Jamie: Well, Sky themselves have got an initiative, haven’t they, as such, they keep plugging this idea that they’ve got sort of a digital campus, or whatever they’re calling it. I think you get this a lot with big players now. No matter how much money they’ve got it still seems they’re short of talent, as they like to put it all the time.

Chris: Yeah. I think they’re under pressure aren’t they, from government bodies as well to start being more proactive in those kind of areas, stuff like that. I think they’re trying to make it a core learning and course within school as well, now to make sure that people are aware of the digital ecosystem. Because they only still get taught the stuff that we probably got taught in school.

Jamie: They do programming now, at like 12-years-old, don’t they, in some schools?

Lee: That’s new though.

Jamie: Yeah, it is.

Lee: I think the speed in which technology has moved along has just left the education system completely behind. They can’t put a curriculum together on something that they probably don’t understand.

Chris: It’s impossible to teach, really. And there’s not even enough expertise out there to go in and teach that to all the schools around the UK, I guess.

Lee: Apprenticeships. That’s what should happen.
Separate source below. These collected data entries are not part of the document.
/-- The place of the beacon in the period that contains Meridian time `t` (R234): entry `e` of the start-up Chart, or the entry of the
band's Chart in service that opens Q5. -/
def State.beaconPlace (s : State) (b : Band) (e t : Nat) : Nat :=
  let n := if s.mesh.bper = 0 then 1 else s.mesh.bper
  let start := (merCycle t - merCycle t % n) * 65536
  if s.mesh.startup then merAdd start (e * 16384) else merAdd start (q5Offset (s.shpB b).chart.entries)

/-- The place of the next beacon (R234). The first one of a router stands in slot e mod 8 of the cycle after its step, a manager begins in
the cycle after LOCKED or SYNTH; every later one in the next period that has had none. -/
def State.nextBeacon (s : State) (b : Band) (e : Nat) : Nat :=
  let n := (if s.mesh.bper = 0 then 1 else s.mesh.bper) * 65536
  let now := s.mer.now
  let here := s.beaconPlace b e now
  let due := if merAfter now (merAdd here 16384) then s.beaconPlace b e (merAdd now n) else here
  match s.mesh.lastBeacon with
  | some p => if merAfter due p ∧ due / n ≠ p / n then due else s.beaconPlace b e (merAdd p n)
  | none =>
    if s.isManager then
      let from_ := (s.mer.sinceCyc + 1) % 2 ^ 32 * 65536
      let x := s.beaconPlace b e from_
      if !merAfter from_ due then due else if merAfter from_ x then s.beaconPlace b e (merAdd from_ n) else x
    else
      let first := merAdd ((s.mesh.stepCyc + 1) % 2 ^ 32 * 65536) (e % 8 * 8192)
      if merAfter now first then due else first

/-- BEACON_SEND (R234): at the place of the next beacon it goes to Q5; a router's first one makes it operational (R243), and a report
is due from then on (R249). While SHP serves a Chart, the beacon is queued before its entry opens. -/
def execBeaconSend (b : Band) (tx : FwTx) (s : State) : Host.Outcome State Fault Refusal :=
  if !s.mayBeacon ∨ !s.tclkOn ∨ (s.mesh.startup ∧ b = .g24) then .next s
  else
    let p := s.nextBeacon b (beaconEntry (joinHash 0xFF))
    let s0 := if s.merWalks ∧ s.mesh.beaconed then s else s.advanceMer p
    let f : FwFrame := { broadcast := true, sec := true, nb := 0, keyslot := meshSlot,
                         bytes := s0.fwHeader 0 0xFFFF true true ++ s0.beaconBody }
    let m := s0.mesh
    let s1 : State := { s0 with mesh := { m with beaconed := true, lastBeacon := some p,
                                                 phase := if m.phase = .joined then .operational else m.phase,
                                                 reportDue := m.reportDue || m.phase == .joined } }
    .next (s1.fwSend 2 b 5 f tx)
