-- ==== Sys2Proof/Machine/HostBase.lean ====
section
/-!
DEFINITION. What the Toeth requests share (19_host_protocol.md): the request as the command interpreter sees it, packets and their CRC
(R487 to R489), the opcodes that are assigned (R500), long requests (R492), and the system opcodes (R493, R497 to R500, R502).
-/
namespace Sys2Proof.Machine

/-! ### Requests and answers -/

/-- A request of the interpreter: expert or basic, the issuer's owner code (12 for the host), an engine's buffer, SEQ, payload, and
what surrounds it. -/
structure OpIn where
  expert : Bool
  owner  : Nat
  desc   : Nat
  seq    : Byte
  p      : List Byte
  env    : ReqEnv
deriving DecidableEq, Repr

/-- The state after a request, its status and its reply data. -/
abbrev Ans := State × Nat × List Byte

/-- E2, which carries out the interpreter's register accesses (R491). -/
def e2 : Master := .eng 2

/-- What a request answers, in place of a status of R13, that waits for the die or for the Atoll domain (R375, R377, R460). -/
def stWaits : Nat := 256

/-- A reply without data that changes nothing. -/
def State.refuse (s : State) (st : Nat) : Ans := (s, st, [])

/-- A little-endian field of a payload. -/
def OpIn.at (q : OpIn) (i n : Nat) : Nat := leNat ((q.p.drop i).take n)

/-- The four bytes of the register at `a`. -/
def State.vb (s : State) (a : Nat) : List Byte := wordBytes (s.view a)

/-- The interpreter reaches the Atoll domain on E2's accesses: `f` acts on the state in which nothing is ahead of them. With LFCLK stopped
the request waits (R460), and with the domain unpowered an access ends in a bus error, for which the request answers FAULT (R461,
log entry 34). -/
def State.atoll (s : State) (f : State → Ans) : Ans :=
  let s1 := s.drain
  if !s.rtc.powered then s.refuse stFault
  else if s1.lfOn && s1.rtc.held.isEmpty then f s1
  else s.refuse stWaits

/-- E2 writes the word `v` to the register at `a`; a write to the Atoll domain arrives there in its turn (R21). -/
def State.e2Write (s : State) (a v : Nat) : State :=
  if isAtoll a then s.arrive e2 a (BitVec.ofNat 32 v) else s.writeReg e2 a (BitVec.ofNat 32 v)

/-- E2 writes words to registers in order. -/
def State.e2Writes (s : State) : List (Nat × Nat) → State
  | [] => s
  | (a, v) :: r => (s.e2Write a v).e2Writes r

/-- The opcodes of R500, without the expert bit. -/
def assignedOps : List Nat :=
  (List.range 12) ++ [0x0D, 0x0E, 0x0F, 0x10, 0x11, 0x12] ++ (List.range 7).map (0x20 + ·) ++ [0x30, 0x31, 0x32] ++
  (List.range 16).map (0x38 + ·) ++ [0x50, 0x51, 0x52] ++ (List.range 5).map (0x60 + ·) ++ (List.range 6).map (0x70 + ·) ++
  (List.range 5).map (0x78 + ·)

/-- The opcodes that HIF executes itself (R500). -/
def hifOps : List Nat := [3, 4, 5, 6]

/-- The opcodes of a SAFE start (R501). -/
def safeOps : List Nat := [0, 1, 2, 7, 0x0D, 0x0E, 0x0F, 0x20, 0x24, 0x25]

/-! ### Packets (R487 to R489) -/

/-- CRC of R489, most significant byte first. -/
def crcBytes (bs : List Byte) : List Byte := natBE 2 (crc16 bs)

/-- OPCODE to PAYLOAD of a request. -/
def reqBody (op : Nat) (seq : Byte) (p : List Byte) : List Byte := [BitVec.ofNat 8 op, seq] ++ natLE 2 p.length ++ p

/-- A reply packet (R488). -/
def replyPacket (op : Nat) (seq : Byte) (st : Nat) (d : List Byte) : List Byte :=
  let body := [BitVec.ofNat 8 op, seq, BitVec.ofNat 8 st] ++ natLE 2 d.length ++ d
  [0x5A] ++ body ++ crcBytes body

/-! ### Long requests (R492) -/

/-- A long opcode runs. -/
def State.longRuns (s : State) : Bool :=
  match s.hif.long with
  | some l => l.result.isNone
  | none => false

/-- The request `q` of opcode `op` has become the long one that runs. -/
def State.startLong (s : State) (q : OpIn) (op : Nat) (job : LongJob) : Ans :=
  let l : LongReq := { opcode := op + if q.expert then 128 else 0, seq := q.seq, owner := q.owner, desc := q.desc, job := job,
                       result := none }
  ({ s with regs := wrF s.regs HIF_STAT_LONG 1, hif := { s.hif with long := some l } }, stPending, [])

/-! ### System opcodes -/

/-- GET_INFO (R500). -/
def State.opGetInfo (s : State) (q : OpIn) : Ans :=
  if q.p.length ≠ 0 then s.refuse stBadLength
  else
    let d := s.vb 0x40000000 ++ natLE 8 Config.eui64.toNat ++ (s.vb 0x4000000C).take 1 ++ (s.vb 0x40010000).take 2 ++
      wordBytes (Config.fwVersion s.fw.updates) ++ s.vb 0x40000010 ++ s.vb 0x40000014
    let areas := (Config.recordAreas.take 300).flatMap (fun x => [x.1, x.2.1, x.2.2])
    (s, stOK, if q.expert then d ++ areas else d)

/-- ECHO (R500). -/
def State.opEcho (s : State) (q : OpIn) : Ans :=
  if (if q.expert then 1024 else 64) < q.p.length then s.refuse stBadLength
  else (s, if q.p.length = 0 then stOkEmpty else stOK, q.p)

/-- POLL (R493). -/
def State.opPoll (s : State) (q : OpIn) : Ans :=
  if q.p.length ≠ 1 then s.refuse stBadLength
  else
    match s.hif.long with
    | some l =>
      if l.owner ≠ 12 ∨ l.seq.toNat ≠ q.at 0 1 then s.refuse stBadParam
      else match l.result with
        | none => s.refuse stPending
        | some r => (s, stOK, [BitVec.ofNat 8 l.opcode, BitVec.ofNat 8 r.1] ++ r.2)
    | none => s.refuse stBadParam

/-! ### The data port's window (R502) -/

/-- The offset that a data-port request uses (R502). -/
def State.dpOff (s : State) (q : OpIn) : Nat := if q.at 0 1 % 2 = 1 then s.rd HIF_DPPTR_PTR else q.at 1 2

/-- FLAGS names a bit that R502 gives as 0, or the burst would pass the window's end. -/
def State.dpBad (s : State) (q : OpIn) (n : Nat) : Bool := decide (4 ≤ q.at 0 1 ∨ 65536 < s.dpOff q + n)

/-- AUTO: PTR advances by the bytes moved. -/
def State.dpAdvance (s : State) (q : OpIn) (n : Nat) : State :=
  if q.at 0 1 % 2 = 1 then s.wr HIF_DPPTR_PTR ((s.rd HIF_DPPTR_PTR + n) % 65536) else s

/-- RING: the doorbell that HIF_DPPTR names. -/
def State.dpRing (s : State) (q : OpIn) : State :=
  if q.at 0 1 / 2 % 2 = 1 then s.doorbell (s.rd HIF_DPPTR_DBENG) (2 ^ s.rd HIF_DPPTR_DBBIT) else s

/-- First address of the window (R30). -/
def State.dpBase (s : State) : Nat := s.rd HIF_DPBASE_BASE * 65536

/-- DP_READ in its basic form (R502, R503). -/
def State.opDpRead (s : State) (q : OpIn) : Ans :=
  let n := q.at 3 2
  if q.p.length ≠ 5 ∨ 1024 < n then s.refuse stBadLength
  else if s.dpBad q n then s.refuse stBadParam
  else if n = 0 then s.refuse stOkEmpty
  else (s.dpAdvance q n, stOK, s.sramBytes (s.dpBase + s.dpOff q) n)

/-- DP_WRITE in its basic form (R502, R503). -/
def State.opDpWrite (s : State) (q : OpIn) : Ans :=
  let d := q.p.drop 3
  if q.p.length < 3 then s.refuse stBadLength
  else if s.dpBad q d.length then s.refuse stBadParam
  else if d.length = 0 then s.refuse stOkEmpty
  else (((s.sramWrite (s.dpBase + s.dpOff q) d).dpAdvance q d.length).dpRing q, stOK, natLE 2 d.length)

/-- DBELL (R306, R500). -/
def State.opDbell (s : State) (q : OpIn) : Ans :=
  if q.p.length ≠ 2 then s.refuse stBadLength
  else if 11 < q.at 0 1 ∨ (!q.expert ∧ q.at 0 1 < 3) then s.refuse stBadParam
  else (s.doorbell (q.at 0 1) (q.at 1 1), stOK, [])

/-- EVENTS (R500). -/
def State.opEvents (s : State) (q : OpIn) : Ans :=
  if q.p.length ≠ (if q.expert then 4 else 0) then s.refuse stBadLength
  else
    let a := HIF_EVPEND_READY.addr
    let s1 : State := { s with regs := regSet s.regs a 0 }
    (if q.expert then s1.plainWrite HIF_EVEN_EN.addr (BitVec.ofNat 32 (q.at 0 4)) else s1, stOK, s.vb a)

/-! ### Reset, faults and engines -/

/-- RESET (R500): the open sheet of the Survey is closed (R512); the reset itself follows the reply. The expert form clears HIST and the FLT log. -/
def State.opReset (s : State) (q : OpIn) : Ans :=
  if q.p.length ≠ 1 then s.refuse stBadLength
  else if 1 < q.at 0 1 then s.refuse stBadParam
  else
    let s1 : State := if q.expert then
        ({ s with regs := wrF s.regs SYS_RSTCAUSE_HIST 0,
                  flt := { s.flt with log := List.replicate 16 .empty, written := 0 } } : State).fltSync
      else s
    let s2 := s1.svrCloseNow
    ({ s2 with hif := { s2.hif with after := some (.reset (q.at 0 1 == 1)) } }, stOK, [])

/-- The 16 bytes of FAULTS for log entry `e`. -/
def State.faultBytes (s : State) (e : Nat) : List Byte :=
  let x := s.flt.log.getD e .empty
  wordBytes x.word ++ natLE 4 x.addr ++ natLE 4 x.cycle ++ s.vb 0x4000E000

/-- FAULTS (R481, R500). The expert payload of 9 bytes names no entry, so the entry it returns is free (log entry 31). -/
def State.opFaults (s : State) (q : OpIn) : Ans :=
  if q.p.length ≠ (if q.expert then 9 else 1) then s.refuse stBadLength
  else if q.expert then
    if q.at 4 1 < 2 then s.refuse stDenied
    else if 10 < q.at 4 1 then s.refuse stBadParam
    else
      let s1 := (s.e2Write FLT_CFG_RTMO.addr (q.at 0 4)).e2Write (FLT_WDG_EN (q.at 4 1)).addr (q.at 5 4)
      (s1.took, stOK, s1.faultBytes (s1.freeBelow 16))
  else if 15 < q.at 0 1 then s.refuse stBadParam
  else (s, stOK, s.faultBytes (q.at 0 1))

/-- REPORT (R475, R500). -/
def State.opReport (s : State) (q : OpIn) : Ans :=
  let r := q.at 0 1
  let t := q.at 1 1
  if q.p.length ≠ 5 then s.refuse stBadLength
  else if !q.expert ∧ (r < 2 ∨ 10 < r ∨ 1 < t) then s.refuse stDenied
  else if 15 < r ∨ 3 < t then s.refuse stBadParam
  else (s.e2Write FLT_REPORT_TIER.addr (t * 2 ^ 30 + r * 2 ^ 24 + q.at 2 3), stOK, [])

/-- ENGINES (R300, R500): the expert form writes ENG_CMD with HIF as master; BUSY for a long opcode that runs comes after every error (R14,
R492). -/
def State.opEngines (s : State) (q : OpIn) : Ans :=
  if q.p.length ≠ (if q.expert then 7 else 0) then s.refuse stBadLength
  else if !q.expert then (s, stOK, s.vb 0x40010004 ++ s.vb 0x40010008 ++ s.vb 0x4001000C)
  else if 15 < q.at 0 1 ∨ 15 < q.at 1 1 ∨ 1 < q.at 2 1 ∨ 2 ^ 19 ≤ q.at 3 4 ∨ s.longRuns then
    let bad := decide (15 < q.at 0 1 ∨ 15 < q.at 1 1 ∨ 1 < q.at 2 1 ∨ 2 ^ 19 ≤ q.at 3 4)
    let st := match engOpOf (q.at 0 1) with
      | some o => s.engCmdStatus .hif o (q.at 1 1) (q.at 3 4 % 2 ^ 19) (q.at 2 1 == 1)
      | none => stBadParam
    s.refuse (firstStatus [(bad, stBadParam), (st != stOK, st), (s.longRuns, stBusy)])
  else
    let v := q.at 0 1 * 2 ^ 28 + q.at 1 1 * 2 ^ 24 + q.at 2 1 * 2 ^ 23 + q.at 3 4 * 4
    (s.writeReg .hif ENG_CMD_OP.addr (BitVec.ofNat 32 v)).startLong q 0x0A .engine

/-- DIV for the baud codes of HOST_CFG, by R485. -/
def baudDivs : List Nat := [55556, 27778, 13889, 6944, 4267, 2133]

/-- HOST_CFG (R485, R500): GAP and IRQPOL at once, the rate after the reply. -/
def State.opHostCfg (s : State) (q : OpIn) : Ans :=
  let gap := if q.expert then q.at 3 1 else q.at 1 1
  let set := fun (t : State) (div : Nat) =>
    ({ (t.wr HIF_CFG_GAP gap) with hif := { t.hif with after := some (.baud div) } } : State)
  if q.p.length ≠ (if q.expert then 4 else 2) then s.refuse stBadLength
  else if q.expert then
    if 1 < q.at 2 1 then s.refuse stBadParam
    else ((set s (max 2133 (q.at 0 2))).wr HIF_CFG_IRQPOL (q.at 2 1), stOK, [])
  else if 5 < q.at 0 1 then s.refuse stBadParam
  else (set s (baudDivs.getD (q.at 0 1) 55556), stOK, [])

/-! ### Expert level (R498, R499) -/

/-- Random bytes of the TRNG; `w` words leave those that wait. -/
def State.randomBytes (s : State) (n : Nat) : State × List Byte :=
  let w := (n + 3) / 4
  let have_ := s.rd CIP_RNGSTAT_AVAIL
  ((s.wr CIP_RNGSTAT_AVAIL (have_ - min have_ w)).took w,
   ((List.range w).flatMap (fun k => natLE 4 (Config.freeValue (s.free + k) % 2 ^ 32))).take n)

/-- UNLOCK_CHAL (R498). With fewer than four words ready, whether they come within 1 ms is a free value. -/
def State.opUnlockChal (s : State) (q : OpIn) : Ans :=
  if q.p.length ≠ 0 then s.refuse stBadLength
  else
    let s1 : State := { s with hif := { s.hif with nonce := none } }
    if s.cip.trng = 2 then s1.refuse stFault
    else if s.cip.trng = 0 then s1.refuse stBusy
    else
      let late := decide (s1.rd CIP_RNGSTAT_AVAIL < 4)
      let s2 := if late then s1.took else s1
      if late && s1.freeBelow 2 == 1 then s2.refuse stBusy
      else
        let x := s2.randomBytes 16
        ({ x.1 with hif := { x.1.hif with nonce := some (x.2, s.fltNow) } }, stOK, x.2)

/-- The unlock is set (R498). -/
def State.grant (s : State) : Ans :=
  ({ (s.wr HIF_EXPERT_UNLOCK 1) with hif := { s.hif with expertAt := s.fltNow } }, stOK, [])

/-- The tag that unlocks (R498). -/
def unlockTag (key nonce : List Byte) : List Byte := (cmac key (nonce ++ natBE 8 Config.eui64.toNat)).take 8

/-- UNLOCK (R498). -/
def State.opUnlock (s : State) (q : OpIn) : Ans :=
  let keyset := s.rdB HIF_EXPERT_KEYSET
  if q.p.length ≠ (if keyset then 8 else 0) then s.refuse stBadLength
  else if !keyset then s.grant
  else
    let s1 : State := { s with hif := { s.hif with nonce := none } }
    let barred : Bool := match s.hif.barred with | some t => decide (s.fltNow < t + 60 * 400000000) | none => false
    let fresh := match s.hif.nonce with
      | some n => if s.fltNow ≤ n.2 + 10 * 400000000 then some n.1 else none
      | none => none
    if barred then s1.refuse stDenied
    else
      match fresh with
      | none => s1.refuse stBadState
      | some nonce =>
        if unlockTag (s.fw.expertKey.getD []) nonce = q.p then
          ({ (s1.wr HIF_EXPERT_FAILS 0) with hif := { s1.hif with barred := none } } : State).grant
        else
          let n := min 255 (s.rd HIF_EXPERT_FAILS + 1)
          ({ (s1.wr HIF_EXPERT_FAILS n) with hif := { s1.hif with barred := if 3 ≤ n then some s.fltNow else none } } : State).refuse stDenied

/-- LOCK (R499). -/
def State.opLock (s : State) (q : OpIn) : Ans :=
  if q.p.length ≠ 0 then s.refuse stBadLength else (s.wr HIF_EXPERT_UNLOCK 0, stOK, [])

/-! ### Power -/

/-- PWR_STATUS (R451, R500). -/
def State.opPwrStatus (s : State) (q : OpIn) : Ans :=
  if q.p.length ≠ (if q.expert then 24 else 0) then s.refuse stBadLength
  else s.atoll (fun s =>
    let s1 := if q.expert then
        s.e2Writes [(0x40001000, q.at 0 4), (0x40001010, q.at 4 4), (0x40001014, q.at 8 4), (0x40001018, q.at 12 4),
          (0x4000101C, q.at 16 4), (0x40001040, q.at 20 4)]
      else s
    (s1, stOK, s1.vb 0x40001004 ++ s1.vb 0x40001044 ++ s1.vb 0x40001024))

/-- PWR_LEVEL (R432, R500). -/
def State.opPwrLevel (s : State) (q : OpIn) : Ans :=
  let f := q.at 0 1
  let c := q.at 1 1
  if q.p.length ≠ 2 then s.refuse stBadLength
  else if 3 < f ∨ 3 < c ∨ (!q.expert ∧ (f ≠ c ∨ f = 0)) then s.refuse stBadParam
  else
    let s1 := (s.e2Write PWR_LEVEL_FENG.addr (c * 16 + f)).commit e2 .pwr
    (s1, stOK, [BitVec.ofNat 8 (s1.rd PWR_COMMIT_STATUS)])

/-- PWR_OFF (R447, R500, R512): the open sheet closes; the wake enables now, the power after the reply. -/
def State.opPwrOff (s : State) (q : OpIn) : Ans :=
  if q.p.length ≠ (if q.expert then 7 else 1) then s.refuse stBadLength
  else s.atoll (fun s =>
    let s1 := s.e2Write PWR_WAKEEN_EN.addr (q.at 0 1)
    let s2 := if q.expert then s1.e2Writes [(PWR_TIMER_LO_TICK.addr, q.at 1 4), (PWR_TIMER_HI_TICK.addr, q.at 5 2)] else s1
    let s3 := s2.svrCloseNow
    ({ s3 with hif := { s3.hif with after := some .off } }, stOK, []))

end Sys2Proof.Machine
end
Jamie: That’s another problem with this “talent” word. People are expecting really well qualified people to be able to walk in to these jobs. It seems like people like Sky are a bit shy of employing lesser experienced people into the roles, they just want to get the mega-experienced people obviously, of which there are few. So then they flipped it on its head and it’s like, “All right, well, let’s just employ people with no experience, then we’ll just train them in these campus things,”. Which is obviously a government-backed initiative that all these companies are doing, isn’t it?

Chris: Yeah.

Lee: That creates an issue in itself, though, because that just overprices everybody. You get someone then that will go to Sky for two years that will then come for a job at Flaunt Digital wanting 15 grand more than they’re worth based on their experience. It’s a vicious circle.

Chris: Yeah. Yeah. I think apprenticeships is a really good route for this, though. I think not enough digital-based businesses take advantage of it, because this is something that kids are gonna be interested in, young people are going to be interested in, why not get them in and train them up and get them into it straight away?

Jamie: Yup.

Lee: I agree.

Jamie: I’m sure it will sort itself out once the economy comes around in however many years. Like you say if they’re teaching 12-year-olds how to program now, when, you know, in 12 years’ time or whatever when their career’s picked up a bit, I’m sure there will be, loads of tech people.

Chris: That’s the trouble though like you say, it moves at such a speed that how do you keep up with it? How do you, for example, teach somebody, you know, the basics of SEO or PPC, and, you know, like we were saying on last week’s episode about voice search and things like that, it’s gonna be a completely different ballgame by the time they’re potentially ready to enter…

Jamie: Yeah. And then, I mean, in 12 years-time when everyone’s a programmer we won’t have any sparkies. It’s a fine line there. It’s tough. I mean, we’re not in the education game, are we? I guess it’s a pretty fine line when you’re changing curriculums, trying not to screw the economy.

Lee: Ending on a positive note, though, it’s nice to see that there’s a massive amount of tech jobs up north as opposed to down south.

Jamie: Yep.

Lee: Just shows Leeds, I think Leeds, Manchester, are all becoming digital hubs, all bringing talent from down south now, so, good for the region.

Jamie: Big players know they can pay smaller salaries now as well, which is one of the reasons why Sky are up here now. Move the London stuff to Leeds. God knows how much money they saved on wages.

Chris: It’s a good incentive for people to get into it though, because doesn’t it pay, digital jobs pay something like 42% more than the average salary in the UK? So it’s a massive incentive for people to get into it. I think that statistic only really applies for the north, but still an encouraging route if you’re considering it.